Morabianca Irpinia Falanghina 2011
Citrus mineral freshness, bright juicy and a little salty, a little floral with also some tight tropical notes. Lovely balance, wonderful freshness, full of life and character but also exceptionally easy-drinking friendly and approachable. Nice lines with a small hint of musk.

Radici Fiano di Avellino 2011
Much more oily and stone fruit aroma, quite mineralic and almost kerosene-like, Lovely and fresh, a little fuller and longer on the palate, deeper fruit, tighter and very focused, wonderfully balanced, nice density and viscosity but not cloying.

Nova Serra Greco di Tufo 2011
Denser orchard fruits, darker deeper florals, more clay derived earthiness, The most dense and concentrated, very powerful but also subtle expression of fruit, builds wonderfully on the palate, structured and earthy, mineral texture and complexity.

Lacrimarosa 2011
Nice clean fresh red fruits, cherry strawberry. A little fruit sweetness to keep things pleasant, but nice and dry with a very slight savoury edge, a slightly creamy finish.

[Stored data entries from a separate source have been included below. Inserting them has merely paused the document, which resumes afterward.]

/-- R302: room for a new entry: the log without the entry that it replaces, and that entry; none where nothing can be replaced. -/
def logRoom (log : List LogEntry) : Option (Option LogEntry × List LogEntry) :=
  if log.length < 1024 then some (none, log)
  else
    match removeFirst (fun e => e.acked) log with
    | some (e, l) => some (some e, l)
    | none => (removeFirst (fun e => e.level == 0) log).map (fun r => (some r.1, r.2))

/-- R319: a source with no unacknowledged primary entry in the log is IDLE, its first-error capture re-armed (R318). -/
def settleSource (n : Nat) (s : State) : State :=
  if (srcState s n).phase ≠ .idle ∧ !(s.flt.log.any (fun e => e.report.source == n && !e.consequential && !e.acked)) then
    modSrc n (fun x => { x with phase := .idle, firstHeld := none }) s
  else s

/-- First of the eight blocks of the entry with a log sequence number (memory 10). DESIGN CHOICE: the spec numbers no blocks there. -/
def logBlock (seq : Nat) : Nat := 8 * (seq % 131072)

/-- R327: memory 10: the two words of a log entry that stand in a block read as all ones. -/
def logError (b : Nat) (s : State) : State :=
  s.modFlt fun f => { f with log := f.log.map (fun e =>
    if logBlock e.seq = b / 8 * 8 then { e with bad := (2 * (b % 8)) :: (2 * (b % 8) + 1) :: e.bad } else e) }

/-- R327: port `p` reads the log entry with a number. -/
def logRead (p seq : Nat) (s : State) : State := eccVisit 10 0 (1 + p) 1 (fun b => b / 8 * 8 == logBlock seq) logError s

/-- R324: the words of a log entry as reads of its blocks deliver them, the even word of a block in its low half. -/
def logDelivered (s : State) (e : LogEntry) : List Word :=
  (List.range 16).map (fun i =>
    let d := eccDelta s 10 0 (logBlock e.seq + i / 2)
    (logWords e).getD i 0 ^^^ (if e.bad.contains i then 0 else if i % 2 = 0 then d.setWidth 32 else (d >>> 32).setWidth 32))

/-- R302: put an entry into the log; answers whether it found room. -/
def logPut (e : LogEntry) (s : State) : State × Bool :=
  match logRoom s.flt.log with
  | some (out, l) =>
    let s := (eccWrites 10 0 (logBlock e.seq) 8 s).modFlt fun f => { f with log := l ++ [{ e with dropped := f.droppedRun }], newestSeq := e.seq, droppedRun := 0 }
    (match out with | some o => if o.consequential then s else settleSource o.report.source s | none => s, true)
  | none => (s, false)

/-- R302: a report that is not logged is counted; the first of a run raises FLT_LOG_FULL, which waits for space. -/
def logLost (s : State) : State :=
  let first := s.flt.droppedRun == 0
  let s := count .fltLogLost 0 31 0 1 (s.modFlt fun f => { f with droppedRun := f.droppedRun + 1 })
  if first then
    let r : Report := ⟨Src.fltLogFull, 0, w32 1 :: capCourse (nowCourse s), 0, 0, nowStamp s, nowTime s, s.quo.worst, .none, false⟩
    event .fltEvt 0 18 (s.modFlt fun f => { f with fullWaiting := some r })
  else s

/-! ### Acting on a report (R305, R306, R313 to R315) -/

/-- SEVERITY of a source: 5 to 7 act as 4. -/
def severityOf (s : State) (n : Nat) : Nat := min 4 (fld (cell s .fltSrcCfg n) 2 0)

/-- R313: the level that a primary report is acted on at, before R306. -/
def actedLevel (s : State) (n : Nat) : Nat :=
  let sev := severityOf s n
  if (srcState s n).phase = .idle then sev else min 4 (min (sev + 1) (max sev (fld (cell s .fltSrcCfg n) 6 4)))

/-- R314: a shadow opens over a target's list; it closes the longer of 2 courses and the settle time after the next course tick. -/
def openShadow (t : Target) (r : Report) (s : State) : State :=
  s.modFlt fun f => { f with
    shadows := f.shadows ++ [⟨.target t, r.stamp, some (nowCourse s + 1 + max 2 (settleTime t))⟩]
    isoPending := f.isoPending ++ [⟨t, r.source⟩] }

/-- R305, R307: a level-4 entry requests the seal and the stop; during a stop only the seal. -/
def actCritical (r : Report) (seq : Nat) (logged : Bool) (s : State) : State :=
  let s := cnsCritical r seq s
  let s := if logged then s.modFlt (fun f => { f with newestL4 := some (seq, false) }) else s
  if dpStopped s then s
  else s.modFlt fun f => { f with
    shadows := f.shadows ++ [⟨.dataPlane, r.stamp, none⟩]
    stopPending := if f.stopPending.isSome then f.stopPending else some r.source }

/-- R315: a consequential report: an entry and a count. -/
def logConsequential (r : Report) (s : State) : State :=
  let s := modSrc r.source (fun x => { x with conseq := satTo 8 (x.conseq + 1) }) s
  let e : LogEntry := ⟨nextSeqNo s.flt.newestSeq, r, severityOf s r.source, true, false, false, false, false, 0, []⟩
  let p := logPut e s
  if p.2 then cnsSwitchLogged r p.1 else logLost p.1

/-- R313 to R315, R318: a primary report is logged and acted on. -/
def logPrimary (r : Report) (s : State) : State :=
  let n := r.source
  let sev := severityOf s n
  let act := actedLevel s n
  let esc := decide (sev < act)
  let level := if act = 3 ∧ actsAsTwo s r.target then 2 else act
  let first := (srcState s n).firstHeld.isNone
  let seq := nextSeqNo s.flt.newestSeq
  let p := logPut ⟨seq, r, level, false, esc, r.resurfaced, false, first, 0, []⟩ s
  let s := if p.2 then cnsSwitchLogged r p.1 else logLost p.1
  let held := if p.2 && first then (s.flt.log.getLast?).map logWords else none
  let s := modSrc n (fun x => { x with
    phase := if x.phase = .idle then .raised else .escalated, newest := level, lastPrimary := r.stamp.course
    firstHeld := if held.isSome then held else x.firstHeld }) s
  let s := if esc then event .fltEvt 0 16 s else s
  let s := if p.2 && decide (fld (cell s .fltCtl) 10 8 ≤ level) then signal 0 s else s
  let s := if level = 3 then openShadow r.target r s else if level = 4 then actCritical r seq p.2 s else s
  if p.2 && decide (fld (cell s .plbCfg) 10 8 ≤ level) then plbFire 2 0 (timeTag s) s else s

/-- A report is logged (R315). -/
def logReport (r : Report) (s : State) : State := if isConsequential s r then logConsequential r s else logPrimary r s

/-- R302: FLT_LOG_FULL is logged as soon as space exists. -/
def logWaiting (s : State) : State :=
  match s.flt.fullWaiting with
  | some r => if (logRoom s.flt.log).isSome then logReport r (s.modFlt fun f => { f with fullWaiting := none }) else s
  | none => s

/-- R301, R13: the order of logging: detection cycle, then source, then instance. -/
def reportBefore (a b : Report) : Bool :=
  if a.stamp = b.stamp then decide (a.source < b.source) || (a.source == b.source && decide (a.index ≤ b.index)) else a.stamp.before b.stamp

/-- The report that is logged next. -/
def firstReport : List Report → Option Report
  | [] => none
  | r :: t => match firstReport t with | some x => if reportBefore r x then some r else some x | none => some r

/-- FAULT_REPORT (R301): a report reaches the collector. -/
def faultReport (i : Nat) (s : State) : State :=
  match s.flt.flying[i]? with
  | some r => s.modFlt fun f => { f with flying := f.flying.eraseIdx i, held := f.held ++ [r] }
  | none => s

/-- FAULT_LOG (R301, R302): a report has been held for 64 core cycles: of the reports that the collector holds, and of those detected no later, which
have reached it within that time, the first is logged and acted on (R13); a waiting FLT_LOG_FULL goes before it. -/
def faultLog (s : State) : State :=
  let s := logWaiting s
  match s.flt.held, firstReport (s.flt.held ++ s.flt.flying) with
  | _ :: _, some r =>
    logReport r (s.modFlt fun f => if f.held.contains r then { f with held := f.held.erase r } else { f with flying := f.flying.erase r })
  | _, _ => s

/-! ### Conditions (R316, R317) -/

/-- R316: whether a condition source's condition holds for an instance, from the machine alone. -/
def conditionTrue (s : State) (n i : Nat) : Bool :=
  if n = Src.bedLaneLost then (lane s i).lostReported && (lane s i).phase != .active && bit (cell s .bedLaneCfg i) 0
  else if n = Src.bedQuarantine then (lane s i).phase == .quarantine
  else if n = Src.ashSlotOrphan then (engine s (slotEngine s i)).phase != .active && !dpStopped s
  else if n = Src.crsOutOfService then !(smGet .reset s.ring.quarters i).inService
  else if n = Src.qryHalted then s.qry.phase != .running
  else if n = Src.mrtAccTableFull then s.mrt.refusal.isSome
  else if n = Src.mrtThrottle then s.mrt.asserted
  else if n = Src.mrtUnitOut then !unitIn s i
  else if n = Src.uplLinkDown then (uplink s i).lostReported && (uplink s i).phase != .active && bit (cell s .uplLinkCfg i) 0
  else if n = Src.uplRlLost then (retLane s i).lostReported && !(retLane s i).sync
  else if n = Src.uplPllUnlock then !(uplGroup s i).pll
  else if n = Src.uplRefHold then (uplGroup s i).refHold
  else if n = Src.timeDomainLost then (if i = 0 then s.quo.domA else s.quo.domB).phase != .locked
  else if n = Src.timeHoldover then s.quo.servo == .holdover
  else if n = Src.dlPllUnlock then !(downlink s i).pll
  else if n = Src.hstLinkDown then !(hostPort s i).l0
  else false
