-- ==== Sys2Proof/Machine/Reads.lean ====
section
/-!
DEFINITION. What a host read of a register returns (R2, R345, R346, R353 to R357, R361): stored words, and what status registers show of the
state. A read changes nothing.
-/
namespace Sys2Proof.Machine

/-- BED_GRP_STAT. -/
def bedGrpStatRead (s : State) (g : Nat) : Word :=
  let m := fun (ph : LanePhase) => maskBits ((List.range 8).filter (fun j => (lane s (8 * g + j)).phase == ph))
  mkFld 15 8 (m .quarantine) ||| mkFld 7 0 (m .active)

/-- BED_LANE_STAT. -/
def bedLaneStatRead (s : State) (l : Nat) : Word :=
  let x := lane s l
  let idx := match x.record with | some (r, _) => recLaneIndex r | none => 0
  mkFld 25 25 x.partner.isSome.toNat ||| mkFld 24 22 idx ||| mkFld 21 16 (x.partner.getD 0) ||| mkFld 13 13 x.warm.toNat ||| mkFld 12 12 x.peUnmet.toNat
    ||| mkFld 11 11 x.waitBind.toNat ||| mkFld 10 10 x.sync.toNat ||| mkFld 9 9 x.cdr.toNat ||| mkFld 8 8 x.signal.toNat ||| mkFld 7 4 x.lostCause
    ||| mkFld 2 0 x.phase.code

/-- BED_LANE_EQ: the taps (R70). -/
def bedLaneEqRead (s : State) (l : Nat) : Word :=
  let t := fun (k bits : Nat) => unsigned bits ((lane s l).taps.getD k 0)
  mkFld 31 24 (t 0 8) ||| mkFld 23 18 (t 1 6) ||| mkFld 17 12 (t 2 6) ||| mkFld 11 6 (t 3 6) ||| mkFld 5 0 (t 4 6)

/-- BED_DL_STAT; SQUELCH_COUNT is stored. After a squelch SENDING is 0 until the first frame mark (R87). -/
def bedDlStatRead (s : State) (d : Nat) : Word :=
  let k := downlink s d
  setFld (cell s .bedDlStat d) 7 0
    (8 * (smFind s.quo.rounds d).isSome.toNat + 4 * k.eqFallback.toNat + 2 * k.pll.toNat + (dlSending s d && !k.squelched).toNat)

/-- BED_PMAP. -/
def bedPmapRead (s : State) (p : Nat) : Word :=
  let b := bindingOf s p
  mkFld 31 31 (b2n (s.bindPending.any (fun x => x.partner == p))) ||| mkFld 30 30 (partner s p).binding.isSome.toNat ||| mkFld 23 16 b.firstLane
    ||| mkFld 15 13 b.lanesM1 ||| mkFld 7 0 (recHitFormat b.record)

/-- BED_PSTAT. -/
def bedPstatRead (s : State) (p : Nat) : Word :=
  let b := bindingOf s p
  let nd := (partnerLanes s p).filter (fun l => (lane s l).phase == .active && (lane s l).noData)
  mkFld 23 16 (maskBits (nd.map (fun l => l - b.firstLane))) ||| mkFld 8 8 (partner s p).cfg.isSome.toNat ||| mkFld 6 0 (partner s p).offences

/-- A CAL_LOAD or WALK_LOAD writes table group `g`. -/
def groupLoading (s : State) (g : Nat) : Bool :=
  s.ldg.boxes.any (fun e => match e.2.run with | some ⟨_, _, .load l, _⟩ => l.group == g | _ => false)

/-- ASH_TG_STAT. -/
def ashTgStatRead (s : State) (g : Nat) : Word :=
  let t := tgroup s g
  let r := repointerRuns s && (s.mem.restore.head?.map (·.1) == some g)
  mkFld 5 5 r.toNat ||| mkFld 4 4 (groupLoading s g).toNat ||| mkFld 3 3 t.walkPrevBusy.isSome.toNat ||| mkFld 2 2 t.ofsPrevBusy.isSome.toNat

/-- QRY_STAT. -/
def qryStatRead (s : State) : Word :=
  mkFld 13 8 (qryAbsent s) ||| mkFld 7 7 s.qry.floorReached.toNat ||| mkFld 6 6 (decide (80000 ≤ qryDepth s)).toNat ||| mkFld 1 0 s.qry.phase.code

/-- QRY_PINS. -/
def qryPinsRead (s : State) : Word :=
  mkFld 31 24 (satTo 8 (s.qry.reads.filter (pinWaits s)).length) ||| mkFld 20 0 (pinnedStones s)

/-- MEM_STAT. -/
def memStatRead (s : State) : Word :=
  mkFld 23 16 s.mem.restore.length ||| mkFld 1 0 (if isIsolated s .repointer then 3 else (powerDom s 79).phase.code)

/-- QUO_DIFF: 0x8000_0000 while the domains are not both LOCKED. -/
def quoDiffRead (s : State) : Word :=
  if s.quo.domA.phase == .locked && s.quo.domB.phase == .locked then
    BitVec.ofInt 32 (max (-2147483647) (min 2147483647 s.quo.aMinusB))
  else 0x80000000

/-- A snapshot status register: SNAP_SEQ, SEL or KIND, VALID. -/
def snapStatRead (s : State) (p b hi : Nat) : Word :=
  let k := snapBank s p b
  mkFld 31 16 k.seq ||| mkFld hi 1 k.sel ||| mkFld 0 0 k.valid.toNat

/-- Word `i` of a snapshot. -/
def snapDataRead (s : State) (p b i : Nat) : Word := (snapBank s p b).data.getD i 0

/-- R353: the course-buffered registers whose PENDING bit a register shows: its own, and those of the map and mask words beside it. -/
def pendingShown (s : State) (r : Reg) (i : Nat) : Bool :=
  (cbReg s r i).waiting ||
    (match r with
      | .mrtClassMapHi => (cbReg s .mrtClassMapLo i).waiting
      | .mrtStreamCfg => (cbReg s .mrtStreamPmaskLo i).waiting || (cbReg s .mrtStreamPmaskHi i).waiting
      | _ => false)

/-- The read-only bits of a course-buffered register. -/
def cbStatus (s : State) (r : Reg) (i : Nat) : Word :=
  match r with
  | .lntLane => mkFld 30 30 (b2n (s.lnt.conflicts.getLsbD i)) ||| mkFld 29 29 (b2n (lintelSends s && (sendingLanes s).contains i))
  | .lntRegOfs => mkFld 31 31 (b2n (s.lnt.ofsValid.getLsbD i))
  | _ => if regMask r .ro = 0 then 0 else mkFld 31 31 (pendingShown s r i).toNat

/-- What port `p` reads in entry `i`, `j` of a register. -/
def readReg (s : State) (p : Nat) (r : Reg) (i j : Nat) : Word :=
  if regMask r .cb ≠ 0 then (cbReg s r i).pend &&& regMask r .cb ||| cbStatus s r i
  else
    match r with
    | .hstWho => w32 p
    | .hstLock => mkFld 0 0 s.btr.gaugeOut.val.toNat
    | .hstCb => hstCbRead s
    | .hstStat => hstStatRead s
    | .hstPortStat => hstPortStatRead s i
    | .ldgStat => ldgStatRead s
    | .ldgMbStat => ldgMbStatRead s i
    | .fltCtl => setFld (cell s .fltCtl) 24 24 s.btr.cfgLock.val.toNat
    | .fltStat => fltStatRead s
    | .fltLogNewest => w32 s.flt.newestSeq
    | .fltLogOldest => fltLogOldestRead s
    | .fltSnapStat => snapStatRead s p 6 1
    | .fltSnapData => snapDataRead s p 6 i
    | .fltSrcStat => fltSrcStatRead s i
    | .btrInject => mkFld 14 14 s.btr.inject.isSome.toNat
    | .pwrStat => pwrStatRead s
    | .pwrRailStat => s.pwr.railsOk
    | .pwrDomStat => pwrDomStatRead s i
    | .quoStat => quoStatRead s
    | .quoDiff => quoDiffRead s
    | .quoTxqStat => w32 s.quo.txq.length
    | .quoSnapStat => snapStatRead s p 0 3
    | .quoSnapData => snapDataRead s p 0 i
    | .quoDomStat => quoDomStatRead s i
    | .quoDlPhase => setBit (cell s .quoDlPhase i) 21 (partnerClock s i).slewing
    | .quoPdelay => setBit (cell s .quoPdelay i) 31 (partnerClock s i).measured
    | .plbStat => plbStatRead s
    | .plbSnapStat => snapStatRead s p 1 1
    | .plbSnapData => snapDataRead s p 1 i
    | .cnsStat => cnsStatRead s
    | .cnsLost => w32 s.cns.lost
    | .cnsStart => w32 s.cns.startCount
    | .cnsLast => cnsLastRead s
    | .cnsClearCode => s.cns.clearCode
    | .gauStat => gauStatRead s
    | .gauSnapStat => snapStatRead s p 2 7
    | .gauSnapData => snapDataRead s p 2 i
    | .gauConvStat => gauConvStatRead s i
    | .gauChStat => gauChStatRead s i
    | .gauOutStat => gauOutStatRead s i
    | .bedGrpStat => bedGrpStatRead s i
    | .bedSnapStat => snapStatRead s p (8 + i) 4
    | .bedSnapData => snapDataRead s p (8 + i) j
    | .bedLaneStat => bedLaneStatRead s i
    | .bedLaneEq => bedLaneEqRead s i
    | .bedDlStat => bedDlStatRead s i
    | .bedDlFc => mkFld 30 30 (downlink s i).host.isSome.toNat
    | .bedPmap => bedPmapRead s i
    | .bedPchan => mkFld 18 0 (recChannels (bindingOf s i).record)
    | .bedPid => w32 (recPartnerId (bindingOf s i).record)
    | .bedPstat => bedPstatRead s i
    | .ashTgStat => ashTgStatRead s i
    | .ashEngStat => ashEngStatRead s i
    | .ashSlotMap => ashSlotMapRead s
    | .ashSpare => ashSpareRead s
    | .ashPtab => ashPtabRead s i
    | .crsStat => crsStatRead s
    | .crsSnapStat => snapStatRead s p 3 2
    | .crsSnapData => snapDataRead s p 3 i
    | .molStat => molStatRead s i
    | .qryStat => qryStatRead s
    | .qryPins => qryPinsRead s
    | .qryRetire => w32 s.hbm.retired.length
    | .qryHwinPage => (hostPort s p).hwinPage
    | .qryFindHi => (hostPort s p).findHi
    | .qryFindLo => (hostPort s p).findLo
    | .qrySnapStat => snapStatRead s p 4 2
    | .qrySnapData => snapDataRead s p 4 i
    | .memStat => memStatRead s
    | .memInject => mkFld 17 17 s.mem.inject.isSome.toNat
    | .mrtUnitStat => mrtUnitStatRead s i
    | .mrtAccStat => mrtAccStatRead s
    | .mrtThrotStat => mrtThrotStatRead s
    | .mrtPoolStat => mrtPoolStatRead s
    | .mrtSnapStat => snapStatRead s p 5 2
    | .mrtSnapData => snapDataRead s p 5 i
    | .mrtStreamStat => mrtStreamStatRead s i
    | .mrtStreamFrags => mrtStreamFragsRead s i
    | .uplGrpStat => uplGrpStatRead s i
    | .uplLinkStat => uplLinkStatRead s i
    | .uplLinkBal => uplLinkBalRead s i
    | .uplLinkCells => uplLinkCellsRead s i
    | .uplRlStat => uplRlStatRead s i
    | .uplStreamStat => uplStreamStatRead s i
    | .lntStat => lntStatRead s
    | .lntPend => mkFld 0 0 (lntWaiting s).toNat
    | _ => cell s r i j

/-- What port `p` reads of BAR0 at a DWORD offset (R345, R346): its own MSI-X table and pending bits, a register, or zero. -/
def bar0Read (s : State) (p off : Nat) : Word :=
  if decide (0x8000 ≤ off) && decide (off < 0x8200) then msixWord (hostPort s p) (off - 0x8000)
  else if off = 0x9000 then pbaWord (hostPort s p)
  else
    match regAt off with
    | some (r, i, j) => readReg s p r i j
    | none => 0

/-- What port `p` reads of BAR2 at a DWORD offset (R361, R477). -/
def aliasRead (s : State) (p a : Nat) : Word :=
  if isMsix (4 * (a / 128)) then 0 else mkFld 0 0 (bit (bar0Read s p (4 * (a / 128))) (a % 128 / 4)).toNat

end Sys2Proof.Machine
end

Radici Taurasi 2007 (Aglianico)
Very dense dark and a little smoky, round ripe rubbery, slightly oaky. Soft intense tight focused tannins, bold and powerful expression but still plenty of freshness and well integrated oak. Wonderful balance, focus and drive, expressive and fresh now with plenty of ageing potential. Lot’s of tannin.

Radici Taurasi Riserva 1998
Wonderfully bright and fresh with fruit for a wine of this age, subtly rustic in a very complex integrated way, showing some lovely bottle-aged characters as well. Amazingly focused yet complex, balanced soft yet intense and full of character, gentle supple and velvety tannins, amazing length and elegance. Lively and plenty of acid to keep things all integrated.